[Start of section]

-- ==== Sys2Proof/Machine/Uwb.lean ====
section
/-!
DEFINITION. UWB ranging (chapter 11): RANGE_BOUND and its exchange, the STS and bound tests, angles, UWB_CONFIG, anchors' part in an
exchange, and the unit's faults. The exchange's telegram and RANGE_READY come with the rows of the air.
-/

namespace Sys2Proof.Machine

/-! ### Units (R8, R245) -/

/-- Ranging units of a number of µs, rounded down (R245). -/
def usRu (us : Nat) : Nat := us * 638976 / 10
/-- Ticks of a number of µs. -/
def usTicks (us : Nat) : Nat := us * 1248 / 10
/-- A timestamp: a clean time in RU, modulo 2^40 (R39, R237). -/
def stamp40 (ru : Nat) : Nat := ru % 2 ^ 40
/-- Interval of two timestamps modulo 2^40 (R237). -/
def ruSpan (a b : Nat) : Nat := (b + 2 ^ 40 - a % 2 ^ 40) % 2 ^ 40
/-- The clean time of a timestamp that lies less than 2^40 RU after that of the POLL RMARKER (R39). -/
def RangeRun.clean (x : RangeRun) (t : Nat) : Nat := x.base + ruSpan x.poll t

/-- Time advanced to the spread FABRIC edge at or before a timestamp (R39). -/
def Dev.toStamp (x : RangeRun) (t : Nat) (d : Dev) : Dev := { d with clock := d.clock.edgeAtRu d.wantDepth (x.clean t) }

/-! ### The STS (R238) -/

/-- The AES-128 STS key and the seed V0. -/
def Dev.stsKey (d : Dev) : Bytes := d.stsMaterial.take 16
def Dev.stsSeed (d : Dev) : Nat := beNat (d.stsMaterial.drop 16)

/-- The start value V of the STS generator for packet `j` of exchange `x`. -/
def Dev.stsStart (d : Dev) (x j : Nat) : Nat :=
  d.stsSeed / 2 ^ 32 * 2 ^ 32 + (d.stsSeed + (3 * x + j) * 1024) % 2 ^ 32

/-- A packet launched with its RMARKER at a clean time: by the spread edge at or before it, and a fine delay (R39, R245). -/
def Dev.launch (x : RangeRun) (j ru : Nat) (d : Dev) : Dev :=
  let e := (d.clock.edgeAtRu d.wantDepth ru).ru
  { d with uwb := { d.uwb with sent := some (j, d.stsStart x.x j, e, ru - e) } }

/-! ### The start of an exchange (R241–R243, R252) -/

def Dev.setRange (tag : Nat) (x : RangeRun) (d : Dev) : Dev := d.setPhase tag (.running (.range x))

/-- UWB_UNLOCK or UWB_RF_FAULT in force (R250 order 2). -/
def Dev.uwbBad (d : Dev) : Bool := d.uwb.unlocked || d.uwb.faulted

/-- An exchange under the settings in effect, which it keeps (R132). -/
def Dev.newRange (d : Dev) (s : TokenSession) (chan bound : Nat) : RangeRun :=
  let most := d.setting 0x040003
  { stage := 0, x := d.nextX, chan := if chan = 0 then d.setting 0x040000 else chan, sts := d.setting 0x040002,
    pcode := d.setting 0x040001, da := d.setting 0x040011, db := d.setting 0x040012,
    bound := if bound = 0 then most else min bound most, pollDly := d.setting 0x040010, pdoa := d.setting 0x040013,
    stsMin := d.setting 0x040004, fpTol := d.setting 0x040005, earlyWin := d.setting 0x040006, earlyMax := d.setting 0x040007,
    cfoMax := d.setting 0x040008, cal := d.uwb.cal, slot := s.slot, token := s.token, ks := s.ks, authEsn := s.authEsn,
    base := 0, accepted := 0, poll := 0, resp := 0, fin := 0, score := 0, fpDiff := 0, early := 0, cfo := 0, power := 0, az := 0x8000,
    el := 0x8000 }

[End of section]

The answer must be all the lines above that hold the word "stsMaterial".

_Exercise result_
def Dev.stsKey (d : Dev) : Bytes := d.stsMaterial.take 16
def Dev.stsSeed (d : Dev) : Nat := beNat (d.stsMaterial.drop 16)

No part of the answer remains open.